◆ Exercise aim
The answer must be every line of the records in which the string "lean" appears.

◆ Dataset entries
-=-=-
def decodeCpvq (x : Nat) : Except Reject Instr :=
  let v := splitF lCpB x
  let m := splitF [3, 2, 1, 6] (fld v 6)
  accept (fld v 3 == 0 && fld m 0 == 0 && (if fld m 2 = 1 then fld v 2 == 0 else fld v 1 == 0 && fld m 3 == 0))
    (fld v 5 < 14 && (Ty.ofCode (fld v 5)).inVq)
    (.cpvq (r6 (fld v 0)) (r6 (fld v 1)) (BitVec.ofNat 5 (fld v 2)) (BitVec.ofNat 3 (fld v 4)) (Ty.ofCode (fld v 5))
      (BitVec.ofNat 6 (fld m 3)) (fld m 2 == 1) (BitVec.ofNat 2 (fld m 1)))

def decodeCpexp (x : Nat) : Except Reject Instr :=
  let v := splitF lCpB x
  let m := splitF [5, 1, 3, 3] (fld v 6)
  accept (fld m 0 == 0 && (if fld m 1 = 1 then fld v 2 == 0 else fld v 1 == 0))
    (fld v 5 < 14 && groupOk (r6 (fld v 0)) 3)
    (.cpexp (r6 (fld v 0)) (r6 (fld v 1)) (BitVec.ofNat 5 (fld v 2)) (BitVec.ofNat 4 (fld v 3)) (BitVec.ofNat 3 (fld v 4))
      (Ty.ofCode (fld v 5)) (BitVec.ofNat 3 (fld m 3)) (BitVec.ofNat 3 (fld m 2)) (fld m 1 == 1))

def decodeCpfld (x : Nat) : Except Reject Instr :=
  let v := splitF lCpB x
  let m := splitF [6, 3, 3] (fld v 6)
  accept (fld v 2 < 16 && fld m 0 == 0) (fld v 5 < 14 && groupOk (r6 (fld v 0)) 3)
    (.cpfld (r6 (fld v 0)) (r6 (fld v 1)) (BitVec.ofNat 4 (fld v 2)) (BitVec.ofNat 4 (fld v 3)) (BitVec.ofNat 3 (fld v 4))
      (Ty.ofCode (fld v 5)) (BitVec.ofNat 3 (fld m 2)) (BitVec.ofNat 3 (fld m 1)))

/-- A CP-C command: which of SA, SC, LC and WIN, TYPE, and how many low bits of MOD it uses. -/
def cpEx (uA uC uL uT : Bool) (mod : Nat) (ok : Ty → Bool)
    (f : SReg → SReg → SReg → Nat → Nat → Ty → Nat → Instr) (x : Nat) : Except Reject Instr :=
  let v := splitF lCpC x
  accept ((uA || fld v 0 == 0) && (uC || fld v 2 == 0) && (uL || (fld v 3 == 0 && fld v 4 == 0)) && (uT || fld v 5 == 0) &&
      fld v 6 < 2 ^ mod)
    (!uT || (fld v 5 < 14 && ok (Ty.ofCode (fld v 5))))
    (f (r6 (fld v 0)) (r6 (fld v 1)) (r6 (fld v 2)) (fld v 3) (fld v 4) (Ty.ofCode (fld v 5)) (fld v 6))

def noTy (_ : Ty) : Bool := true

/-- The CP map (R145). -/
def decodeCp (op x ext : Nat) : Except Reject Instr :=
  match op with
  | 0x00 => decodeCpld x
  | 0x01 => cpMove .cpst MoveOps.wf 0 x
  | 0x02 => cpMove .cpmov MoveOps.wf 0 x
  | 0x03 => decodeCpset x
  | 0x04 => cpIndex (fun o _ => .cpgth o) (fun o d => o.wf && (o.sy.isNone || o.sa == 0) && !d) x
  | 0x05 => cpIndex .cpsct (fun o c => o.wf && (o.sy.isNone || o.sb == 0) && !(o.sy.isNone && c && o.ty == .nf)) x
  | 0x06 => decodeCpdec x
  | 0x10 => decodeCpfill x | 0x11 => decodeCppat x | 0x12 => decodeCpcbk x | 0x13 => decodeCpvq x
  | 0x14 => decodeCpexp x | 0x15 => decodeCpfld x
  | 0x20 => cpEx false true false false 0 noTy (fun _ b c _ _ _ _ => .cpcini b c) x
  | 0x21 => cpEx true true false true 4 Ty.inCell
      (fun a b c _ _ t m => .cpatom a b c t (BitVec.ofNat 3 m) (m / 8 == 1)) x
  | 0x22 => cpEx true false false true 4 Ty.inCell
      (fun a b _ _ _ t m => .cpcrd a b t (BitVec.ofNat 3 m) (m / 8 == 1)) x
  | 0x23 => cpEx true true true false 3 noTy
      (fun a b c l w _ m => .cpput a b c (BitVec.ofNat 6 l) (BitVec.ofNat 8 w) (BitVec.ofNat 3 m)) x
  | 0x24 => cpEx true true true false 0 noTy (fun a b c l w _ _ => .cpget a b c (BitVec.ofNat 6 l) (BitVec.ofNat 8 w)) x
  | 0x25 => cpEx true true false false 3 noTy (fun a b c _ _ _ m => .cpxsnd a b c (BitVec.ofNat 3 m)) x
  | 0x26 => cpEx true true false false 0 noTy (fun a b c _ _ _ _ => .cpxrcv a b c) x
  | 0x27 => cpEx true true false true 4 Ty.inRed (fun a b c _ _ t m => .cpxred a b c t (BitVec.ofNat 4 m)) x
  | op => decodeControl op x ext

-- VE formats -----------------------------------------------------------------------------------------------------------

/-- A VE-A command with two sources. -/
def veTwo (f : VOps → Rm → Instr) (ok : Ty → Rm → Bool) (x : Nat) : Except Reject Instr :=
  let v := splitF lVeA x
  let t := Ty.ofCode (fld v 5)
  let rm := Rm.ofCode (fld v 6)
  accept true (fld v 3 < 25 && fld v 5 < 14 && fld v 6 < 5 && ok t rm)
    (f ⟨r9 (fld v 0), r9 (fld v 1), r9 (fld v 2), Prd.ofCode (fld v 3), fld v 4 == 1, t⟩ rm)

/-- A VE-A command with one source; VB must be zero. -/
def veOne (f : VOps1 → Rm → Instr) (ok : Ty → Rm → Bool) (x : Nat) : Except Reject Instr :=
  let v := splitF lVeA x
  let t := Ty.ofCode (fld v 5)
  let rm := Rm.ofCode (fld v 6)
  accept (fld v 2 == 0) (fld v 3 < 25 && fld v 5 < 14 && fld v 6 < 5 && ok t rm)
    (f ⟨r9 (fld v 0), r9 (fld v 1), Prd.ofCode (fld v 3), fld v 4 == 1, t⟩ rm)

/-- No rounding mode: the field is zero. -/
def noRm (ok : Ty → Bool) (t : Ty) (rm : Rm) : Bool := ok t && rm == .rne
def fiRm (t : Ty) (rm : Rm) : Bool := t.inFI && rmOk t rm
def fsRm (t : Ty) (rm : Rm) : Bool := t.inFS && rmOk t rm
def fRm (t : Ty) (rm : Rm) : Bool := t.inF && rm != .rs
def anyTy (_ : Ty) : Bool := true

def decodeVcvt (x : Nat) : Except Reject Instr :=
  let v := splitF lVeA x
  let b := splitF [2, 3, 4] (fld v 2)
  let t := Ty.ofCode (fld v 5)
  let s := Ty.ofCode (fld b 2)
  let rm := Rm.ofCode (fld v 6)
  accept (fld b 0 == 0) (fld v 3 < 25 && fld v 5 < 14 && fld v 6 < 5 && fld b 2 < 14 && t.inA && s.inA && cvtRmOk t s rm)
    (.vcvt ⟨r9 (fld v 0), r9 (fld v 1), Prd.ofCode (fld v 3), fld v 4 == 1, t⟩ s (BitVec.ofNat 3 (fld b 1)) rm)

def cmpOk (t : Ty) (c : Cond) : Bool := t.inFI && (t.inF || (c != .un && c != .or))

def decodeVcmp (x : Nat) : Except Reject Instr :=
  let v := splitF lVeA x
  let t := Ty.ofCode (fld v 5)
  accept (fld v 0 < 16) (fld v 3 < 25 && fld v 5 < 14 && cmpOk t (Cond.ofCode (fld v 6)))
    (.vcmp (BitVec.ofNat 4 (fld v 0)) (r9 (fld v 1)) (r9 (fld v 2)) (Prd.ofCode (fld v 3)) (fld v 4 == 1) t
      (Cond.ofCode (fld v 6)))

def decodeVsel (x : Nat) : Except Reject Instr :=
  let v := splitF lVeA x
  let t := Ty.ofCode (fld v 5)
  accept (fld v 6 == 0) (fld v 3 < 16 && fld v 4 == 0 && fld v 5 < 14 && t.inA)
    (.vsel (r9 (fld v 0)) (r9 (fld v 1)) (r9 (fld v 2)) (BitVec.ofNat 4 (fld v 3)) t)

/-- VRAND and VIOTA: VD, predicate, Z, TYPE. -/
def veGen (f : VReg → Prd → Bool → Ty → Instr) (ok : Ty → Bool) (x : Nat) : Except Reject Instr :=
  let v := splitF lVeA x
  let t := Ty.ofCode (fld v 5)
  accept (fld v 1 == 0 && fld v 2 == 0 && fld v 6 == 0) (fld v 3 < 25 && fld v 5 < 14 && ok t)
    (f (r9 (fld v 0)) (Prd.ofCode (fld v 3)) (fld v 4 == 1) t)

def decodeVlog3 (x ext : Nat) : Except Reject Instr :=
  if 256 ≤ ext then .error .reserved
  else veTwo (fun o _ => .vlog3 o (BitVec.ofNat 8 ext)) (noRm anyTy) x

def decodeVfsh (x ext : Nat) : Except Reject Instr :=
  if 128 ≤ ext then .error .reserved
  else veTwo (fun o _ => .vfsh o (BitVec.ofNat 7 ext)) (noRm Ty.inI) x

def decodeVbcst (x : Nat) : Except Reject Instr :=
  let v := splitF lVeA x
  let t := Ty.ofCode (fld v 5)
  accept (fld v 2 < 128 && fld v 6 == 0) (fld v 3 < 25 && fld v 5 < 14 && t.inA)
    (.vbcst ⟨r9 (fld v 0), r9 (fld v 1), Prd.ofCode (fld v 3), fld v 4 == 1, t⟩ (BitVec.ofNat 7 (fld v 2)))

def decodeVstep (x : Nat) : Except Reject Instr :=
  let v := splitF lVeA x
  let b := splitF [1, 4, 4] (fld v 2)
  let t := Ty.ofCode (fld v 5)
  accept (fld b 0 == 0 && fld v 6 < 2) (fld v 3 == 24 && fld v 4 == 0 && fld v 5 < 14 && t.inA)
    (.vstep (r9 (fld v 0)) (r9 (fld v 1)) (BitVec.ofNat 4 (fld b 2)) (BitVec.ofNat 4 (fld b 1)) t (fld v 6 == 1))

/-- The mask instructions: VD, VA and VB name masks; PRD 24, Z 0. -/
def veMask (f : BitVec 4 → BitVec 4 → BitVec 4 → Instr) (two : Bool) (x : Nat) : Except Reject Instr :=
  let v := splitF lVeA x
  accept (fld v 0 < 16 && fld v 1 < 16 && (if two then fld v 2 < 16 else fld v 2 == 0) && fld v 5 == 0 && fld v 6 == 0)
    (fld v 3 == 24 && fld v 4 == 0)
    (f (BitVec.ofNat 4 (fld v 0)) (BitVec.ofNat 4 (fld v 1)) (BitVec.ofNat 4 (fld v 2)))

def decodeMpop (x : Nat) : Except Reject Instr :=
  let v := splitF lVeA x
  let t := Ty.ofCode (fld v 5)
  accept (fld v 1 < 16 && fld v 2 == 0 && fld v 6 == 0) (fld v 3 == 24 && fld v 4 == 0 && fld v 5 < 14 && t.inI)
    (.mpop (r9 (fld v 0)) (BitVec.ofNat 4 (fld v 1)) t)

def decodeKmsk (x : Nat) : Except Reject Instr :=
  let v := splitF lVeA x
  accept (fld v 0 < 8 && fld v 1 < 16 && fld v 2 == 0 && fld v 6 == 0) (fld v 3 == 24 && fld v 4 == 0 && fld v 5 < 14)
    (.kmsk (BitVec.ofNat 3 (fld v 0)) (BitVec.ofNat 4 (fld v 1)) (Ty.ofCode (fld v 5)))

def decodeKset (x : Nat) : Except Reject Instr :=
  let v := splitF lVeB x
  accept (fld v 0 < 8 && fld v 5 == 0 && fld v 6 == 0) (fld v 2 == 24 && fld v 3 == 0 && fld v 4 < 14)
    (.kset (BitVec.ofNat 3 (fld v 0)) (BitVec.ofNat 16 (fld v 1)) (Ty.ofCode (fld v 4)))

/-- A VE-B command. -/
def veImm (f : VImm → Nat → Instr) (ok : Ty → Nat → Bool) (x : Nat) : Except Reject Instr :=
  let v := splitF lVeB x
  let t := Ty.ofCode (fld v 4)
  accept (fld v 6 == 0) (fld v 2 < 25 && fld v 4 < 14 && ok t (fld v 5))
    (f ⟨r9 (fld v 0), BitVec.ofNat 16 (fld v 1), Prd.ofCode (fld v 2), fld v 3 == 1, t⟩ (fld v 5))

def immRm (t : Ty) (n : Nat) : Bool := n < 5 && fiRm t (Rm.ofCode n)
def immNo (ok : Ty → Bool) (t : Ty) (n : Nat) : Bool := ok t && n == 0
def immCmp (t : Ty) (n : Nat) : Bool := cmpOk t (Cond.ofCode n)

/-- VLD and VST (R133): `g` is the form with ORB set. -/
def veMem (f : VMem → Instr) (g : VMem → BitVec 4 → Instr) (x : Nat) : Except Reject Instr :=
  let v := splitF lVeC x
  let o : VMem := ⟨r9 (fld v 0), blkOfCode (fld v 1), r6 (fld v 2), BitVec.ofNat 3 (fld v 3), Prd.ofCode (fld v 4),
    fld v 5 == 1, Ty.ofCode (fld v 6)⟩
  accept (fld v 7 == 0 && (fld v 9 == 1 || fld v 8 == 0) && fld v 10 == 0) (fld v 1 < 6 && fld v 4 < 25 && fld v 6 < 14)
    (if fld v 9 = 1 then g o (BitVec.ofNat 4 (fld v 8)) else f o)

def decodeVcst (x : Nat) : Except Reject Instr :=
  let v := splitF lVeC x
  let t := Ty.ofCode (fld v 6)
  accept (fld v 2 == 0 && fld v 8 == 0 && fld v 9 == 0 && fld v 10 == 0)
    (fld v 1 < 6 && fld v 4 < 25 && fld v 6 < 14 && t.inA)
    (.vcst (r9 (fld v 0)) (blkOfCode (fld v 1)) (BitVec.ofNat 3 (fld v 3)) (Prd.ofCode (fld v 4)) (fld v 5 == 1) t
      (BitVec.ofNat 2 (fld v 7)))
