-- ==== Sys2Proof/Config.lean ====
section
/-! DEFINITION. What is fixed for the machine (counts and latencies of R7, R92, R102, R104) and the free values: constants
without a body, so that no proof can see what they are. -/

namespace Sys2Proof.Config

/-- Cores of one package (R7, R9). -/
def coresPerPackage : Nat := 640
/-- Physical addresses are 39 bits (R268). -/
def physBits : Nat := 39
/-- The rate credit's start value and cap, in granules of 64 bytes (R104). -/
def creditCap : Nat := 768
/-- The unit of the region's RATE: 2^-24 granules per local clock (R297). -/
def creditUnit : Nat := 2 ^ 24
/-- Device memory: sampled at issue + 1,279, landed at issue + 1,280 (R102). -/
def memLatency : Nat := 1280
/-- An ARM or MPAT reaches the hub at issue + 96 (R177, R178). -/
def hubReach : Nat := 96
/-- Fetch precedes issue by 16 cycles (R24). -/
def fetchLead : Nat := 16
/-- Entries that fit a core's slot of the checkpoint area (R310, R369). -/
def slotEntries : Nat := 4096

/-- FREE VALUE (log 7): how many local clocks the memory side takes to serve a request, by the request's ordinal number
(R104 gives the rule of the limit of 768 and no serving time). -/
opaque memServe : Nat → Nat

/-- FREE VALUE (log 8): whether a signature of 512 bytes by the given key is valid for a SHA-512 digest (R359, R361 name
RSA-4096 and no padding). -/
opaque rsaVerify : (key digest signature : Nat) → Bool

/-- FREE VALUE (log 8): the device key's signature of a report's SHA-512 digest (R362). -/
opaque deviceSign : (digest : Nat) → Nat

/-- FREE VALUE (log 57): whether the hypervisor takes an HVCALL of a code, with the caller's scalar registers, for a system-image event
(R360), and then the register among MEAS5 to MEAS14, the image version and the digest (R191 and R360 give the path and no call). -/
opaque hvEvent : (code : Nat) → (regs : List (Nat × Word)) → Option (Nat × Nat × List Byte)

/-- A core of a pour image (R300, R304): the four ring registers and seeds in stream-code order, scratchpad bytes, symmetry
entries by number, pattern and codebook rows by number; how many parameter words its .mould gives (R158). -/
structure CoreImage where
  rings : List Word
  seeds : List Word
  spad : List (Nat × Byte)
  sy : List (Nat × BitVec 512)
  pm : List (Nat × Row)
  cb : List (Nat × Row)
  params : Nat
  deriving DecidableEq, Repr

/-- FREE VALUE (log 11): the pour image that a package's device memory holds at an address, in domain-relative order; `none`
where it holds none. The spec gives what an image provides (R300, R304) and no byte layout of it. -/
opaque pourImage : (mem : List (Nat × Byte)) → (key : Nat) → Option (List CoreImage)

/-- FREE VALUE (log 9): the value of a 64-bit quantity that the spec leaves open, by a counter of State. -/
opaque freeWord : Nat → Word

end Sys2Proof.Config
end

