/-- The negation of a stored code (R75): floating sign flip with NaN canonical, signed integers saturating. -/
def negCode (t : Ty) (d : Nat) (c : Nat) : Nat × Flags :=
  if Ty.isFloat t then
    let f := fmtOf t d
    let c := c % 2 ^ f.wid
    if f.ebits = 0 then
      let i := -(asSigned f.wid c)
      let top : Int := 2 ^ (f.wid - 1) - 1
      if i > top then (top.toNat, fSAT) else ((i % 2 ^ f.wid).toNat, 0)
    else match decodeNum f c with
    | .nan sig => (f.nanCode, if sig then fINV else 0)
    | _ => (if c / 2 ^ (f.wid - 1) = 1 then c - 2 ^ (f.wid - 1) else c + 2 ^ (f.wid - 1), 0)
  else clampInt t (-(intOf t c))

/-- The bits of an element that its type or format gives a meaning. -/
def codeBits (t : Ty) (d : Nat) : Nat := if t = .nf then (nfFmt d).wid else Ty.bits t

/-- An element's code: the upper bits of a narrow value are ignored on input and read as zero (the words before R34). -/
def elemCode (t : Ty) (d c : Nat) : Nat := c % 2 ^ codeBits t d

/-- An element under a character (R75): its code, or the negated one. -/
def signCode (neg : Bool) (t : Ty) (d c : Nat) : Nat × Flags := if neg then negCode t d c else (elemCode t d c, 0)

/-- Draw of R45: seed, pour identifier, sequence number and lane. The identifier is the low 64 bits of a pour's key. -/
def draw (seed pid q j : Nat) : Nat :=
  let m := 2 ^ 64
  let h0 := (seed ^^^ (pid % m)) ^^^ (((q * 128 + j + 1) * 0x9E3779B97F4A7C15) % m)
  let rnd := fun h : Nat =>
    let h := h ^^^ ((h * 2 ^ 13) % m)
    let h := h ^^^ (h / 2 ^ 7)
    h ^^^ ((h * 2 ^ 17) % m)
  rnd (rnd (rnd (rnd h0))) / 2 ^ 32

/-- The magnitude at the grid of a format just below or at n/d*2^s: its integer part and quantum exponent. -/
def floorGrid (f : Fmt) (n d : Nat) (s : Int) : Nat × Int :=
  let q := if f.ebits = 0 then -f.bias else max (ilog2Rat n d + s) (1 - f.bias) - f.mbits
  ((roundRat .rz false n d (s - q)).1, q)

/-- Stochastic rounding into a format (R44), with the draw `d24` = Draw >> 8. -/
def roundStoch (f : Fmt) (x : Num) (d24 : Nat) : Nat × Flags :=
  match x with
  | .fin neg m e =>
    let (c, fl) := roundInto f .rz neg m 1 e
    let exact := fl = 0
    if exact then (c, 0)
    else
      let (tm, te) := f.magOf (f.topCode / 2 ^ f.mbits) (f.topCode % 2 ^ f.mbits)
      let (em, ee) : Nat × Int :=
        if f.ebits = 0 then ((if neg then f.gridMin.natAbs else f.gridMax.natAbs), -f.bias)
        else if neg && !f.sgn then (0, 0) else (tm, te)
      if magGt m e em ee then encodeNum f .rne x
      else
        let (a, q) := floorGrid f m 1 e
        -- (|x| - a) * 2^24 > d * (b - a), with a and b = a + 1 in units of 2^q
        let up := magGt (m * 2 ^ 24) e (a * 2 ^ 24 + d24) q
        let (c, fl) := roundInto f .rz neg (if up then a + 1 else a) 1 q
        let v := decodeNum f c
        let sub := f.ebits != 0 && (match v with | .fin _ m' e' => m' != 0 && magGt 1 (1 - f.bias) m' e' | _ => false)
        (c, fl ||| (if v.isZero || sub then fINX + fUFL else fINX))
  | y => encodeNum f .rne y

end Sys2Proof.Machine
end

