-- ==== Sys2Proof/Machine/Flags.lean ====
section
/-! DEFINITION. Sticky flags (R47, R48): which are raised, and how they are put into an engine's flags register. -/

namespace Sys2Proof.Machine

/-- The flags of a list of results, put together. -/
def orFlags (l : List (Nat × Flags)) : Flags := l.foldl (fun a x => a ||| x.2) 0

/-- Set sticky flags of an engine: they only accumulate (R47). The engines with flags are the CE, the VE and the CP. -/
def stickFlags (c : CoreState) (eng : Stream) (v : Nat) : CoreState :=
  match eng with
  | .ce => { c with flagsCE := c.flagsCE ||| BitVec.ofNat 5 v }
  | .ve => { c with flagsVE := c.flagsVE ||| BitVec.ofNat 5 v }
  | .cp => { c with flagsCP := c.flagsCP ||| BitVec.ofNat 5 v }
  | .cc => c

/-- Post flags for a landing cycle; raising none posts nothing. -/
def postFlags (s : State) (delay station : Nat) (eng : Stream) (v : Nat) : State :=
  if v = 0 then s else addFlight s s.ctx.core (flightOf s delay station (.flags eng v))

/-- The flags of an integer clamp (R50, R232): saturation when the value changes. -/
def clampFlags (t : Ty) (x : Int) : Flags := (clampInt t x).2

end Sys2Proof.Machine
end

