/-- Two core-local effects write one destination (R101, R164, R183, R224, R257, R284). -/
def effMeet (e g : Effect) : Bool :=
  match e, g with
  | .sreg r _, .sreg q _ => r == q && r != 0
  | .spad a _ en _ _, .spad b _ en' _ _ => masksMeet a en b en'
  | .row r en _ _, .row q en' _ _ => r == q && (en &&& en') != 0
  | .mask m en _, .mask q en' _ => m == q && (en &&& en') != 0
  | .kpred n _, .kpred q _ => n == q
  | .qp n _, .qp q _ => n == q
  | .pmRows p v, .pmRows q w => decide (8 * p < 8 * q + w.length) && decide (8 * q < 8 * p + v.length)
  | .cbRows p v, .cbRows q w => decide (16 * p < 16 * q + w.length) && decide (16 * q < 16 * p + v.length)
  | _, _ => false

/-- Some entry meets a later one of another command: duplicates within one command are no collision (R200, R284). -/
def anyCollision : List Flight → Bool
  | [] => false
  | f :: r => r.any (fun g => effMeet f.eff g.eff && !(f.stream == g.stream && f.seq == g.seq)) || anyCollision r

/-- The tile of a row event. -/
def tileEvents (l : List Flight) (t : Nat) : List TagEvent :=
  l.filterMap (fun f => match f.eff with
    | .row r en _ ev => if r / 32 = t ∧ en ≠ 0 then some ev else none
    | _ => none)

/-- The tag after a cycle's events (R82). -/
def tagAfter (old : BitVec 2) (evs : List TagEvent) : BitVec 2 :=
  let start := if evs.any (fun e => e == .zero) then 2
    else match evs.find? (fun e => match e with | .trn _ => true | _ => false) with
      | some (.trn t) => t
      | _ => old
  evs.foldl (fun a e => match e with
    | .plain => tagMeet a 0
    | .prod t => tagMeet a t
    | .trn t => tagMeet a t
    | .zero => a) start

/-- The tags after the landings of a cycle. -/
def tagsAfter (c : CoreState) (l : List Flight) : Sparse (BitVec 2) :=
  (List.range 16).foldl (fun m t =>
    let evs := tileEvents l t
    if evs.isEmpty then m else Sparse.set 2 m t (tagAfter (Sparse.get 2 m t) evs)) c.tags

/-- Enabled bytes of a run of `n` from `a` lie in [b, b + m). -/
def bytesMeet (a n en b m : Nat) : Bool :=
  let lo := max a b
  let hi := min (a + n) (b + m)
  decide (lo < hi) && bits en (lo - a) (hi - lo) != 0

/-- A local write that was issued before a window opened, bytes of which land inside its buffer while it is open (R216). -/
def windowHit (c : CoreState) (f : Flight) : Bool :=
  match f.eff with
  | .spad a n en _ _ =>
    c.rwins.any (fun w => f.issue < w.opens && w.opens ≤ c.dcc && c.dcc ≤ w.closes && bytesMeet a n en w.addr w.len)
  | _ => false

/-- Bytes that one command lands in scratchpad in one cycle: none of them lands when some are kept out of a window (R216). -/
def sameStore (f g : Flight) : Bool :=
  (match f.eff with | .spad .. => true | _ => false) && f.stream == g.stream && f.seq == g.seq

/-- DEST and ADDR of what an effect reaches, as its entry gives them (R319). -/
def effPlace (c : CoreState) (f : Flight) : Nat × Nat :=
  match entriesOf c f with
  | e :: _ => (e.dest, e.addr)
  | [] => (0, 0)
-=-=-
◆ Problem solution
-- ==== Sys2Proof/Config.lean ====
-- ==== Sys2Proof/Machine/Flags.lean ====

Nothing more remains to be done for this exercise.